Corrió a través del bosque con grandes saltos, que con el cansancio, cada vez se
hacían menos continuos y largos. Al salir de un zarzal que daba lugar a un claro,
divisó su madriguera, un pequeño y profundo agujero situado en el recoveco de
un callejón de paredes de hielo que separaba el coto de caza legal del bosque
protegido. Para su desdicha, vio también seis felinos que le observaban
fieramente; sin embargo, lo que extrañó al conejo fue que él juraría que había
siete. Pronto tuvo su respuesta: el que faltaba saltó desde los matorrales que se
alzaban detrás de él, para caer sobre la ya casi derretida nieve que estaba
enfrente de la presa. Una vez más, derrotando al cansancio, volvió a zigzaguear;
los dejó a todos atrás y se introdujo en su madriguera.

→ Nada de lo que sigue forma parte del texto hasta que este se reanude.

/-- Settles O14: sra writes the operand's signed right shift by one to the operand's own register. -/
theorem sraReplicatesTheSignBit : Obligations.SraReplicatesTheSignBit := by
  refine ⟨decodesTo_operands .sra, fun ra s => ?_⟩
  obtain ⟨t, hexec, hval, hframe⟩ := exists_next_of_exec_eq_writeReg (exec_sra ra s)
  refine ⟨t, hexec, ?_, fun n hn => ?_, ?_, hframe⟩ <;> rw [hval]
  · exact shiftRightArith1_getLsbD_top _
  · exact shiftRightArith1_getLsbD _ hn
  · exact shiftRightArith1_toInt _

end Sys2Proof.Machine

namespace Sys2Proof.Machine

/-! ### The obligations on the byte loads -/

/-- Settles O15: ldl writes x[ra] with its low byte replaced, as a number and by R115's mask. -/
theorem ldlReplacesTheLowByte : Obligations.LdlReplacesTheLowByte := by
  refine ⟨decodesTo_operands .ldl, fun ra k s => ?_⟩
  obtain ⟨t, hexec, hval, hframe⟩ := exists_next_of_exec_eq_writeReg (exec_ldl ra k s)
  refine ⟨t, hexec, ?_, ?_, hframe⟩ <;> rw [hval]
  · exact withLowByte_toNat _ k
  · exact withLowByte_eq_mask _ k

/-- Settles O16: ldh writes x[ra] with its high byte replaced, as a number and by R116's mask. -/
theorem ldhReplacesTheHighByte : Obligations.LdhReplacesTheHighByte := by
  refine ⟨decodesTo_operands .ldh, fun ra k s => ?_⟩
  obtain ⟨t, hexec, hval, hframe⟩ := exists_next_of_exec_eq_writeReg (exec_ldh ra k s)
  refine ⟨t, hexec, ?_, ?_, hframe⟩ <;> rw [hval]
  · exact withHighByte_toNat _ k
  · exact withHighByte_eq_mask _ k

end Sys2Proof.Machine

namespace Sys2Proof.Machine

/-! ### The comparison flag -/

/-- A flag write leaves everything but the flag as it was (R32). -/
theorem State.setFlag_sameButFlag (s : State) (b : Bool) : SameButFlag s (s.setFlag b) where
  regs := s.setFlag_readReg b
  pc := s.setFlag_pc b
  data _ := by rw [s.setFlag_dmem b]
  prog := s.setFlag_prog b
  runState := s.setFlag_runState b
  faultKind := s.setFlag_faultKind b

/-- cmp's result is true exactly for equal words (R120). -/
theorem compareFlag_eq_true_iff {a b : Word} : compareFlag a b = true ↔ a = b := beq_iff_eq

/-- cmp's result is false exactly for different words (R120). -/
theorem compareFlag_eq_false_iff {a b : Word} : compareFlag a b = false ↔ a ≠ b := beq_eq_false_iff_ne

/-- Every instruction but cmp keeps the flag (R32, R120). -/
theorem exec_flag_of_ne_cmp {i : Instr} {s t : State} (h : exec i s = .next t)
    (hi : ∀ ra rb, i ≠ .cmp ra rb) : t.flag = s.flag := by
  cases i with
  | cmp ra rb => exact absurd rfl (hi ra rb)
  | je k =>
    rw [exec_je] at h
    cases h
    split
    · exact s.setPc_flag _
    · rfl
  | jmp k => cases h; exact s.setPc_flag _
  | st ra k => cases h; exact s.dmemWrite_flag _ _
  | hlt => cases h; exact s.halt_flag
  | _ => cases h; exact s.writeReg_flag _ _

/-! ### The obligation on cmp -/

/-- Settles O17: cmp writes the equality of the two registers to the flag, and no other instruction writes it. -/
theorem cmpSetsFlagToEquality : Obligations.CmpSetsFlagToEquality := by
  refine ⟨decodesTo_operands .cmp, fun ra rb s => ?_⟩
  refine ⟨_, exec_cmp ra rb s, ?_, ?_, s.setFlag_sameButFlag _, fun _ _ _ => exec_flag_of_ne_cmp⟩ <;>
    rw [State.setFlag_flag]
  · exact compareFlag_eq_true_iff.mpr
  · exact compareFlag_eq_false_iff.mpr

end Sys2Proof.Machine

namespace Sys2Proof.Machine

/-! ### Data writes: the frame, and the word a st leaves -/

/-- A word write leaves every byte outside the word's two cells as it was (R126). -/
theorem Memory.readByte_writeWord_other (m : Memory) {a : Addr8} (v : Word) {b : Nat}
    (hlow : b ≠ lowCell a) (hhigh : b ≠ highCell a) : (m.writeWord a v).readByte b = m.readByte b := by
  rw [Memory.readByte_writeWord, if_neg hhigh, if_neg hlow]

Cuando ya creía estar a salvo, unas garras empezaron a escarbar en su
escondrijo, haciendo la entrada lo suficientemente grande como para que una
zarpa penetrara en el agujero, de forma que el conejo no tuvo más opciones que
dirigirse a lo que los hombres llamarían “salida de emergencia”, con la
consecuencia de acabar en la zona de caza de los humanos y con el riesgo de
acabar con un tiro en cualquier parte del cuerpo.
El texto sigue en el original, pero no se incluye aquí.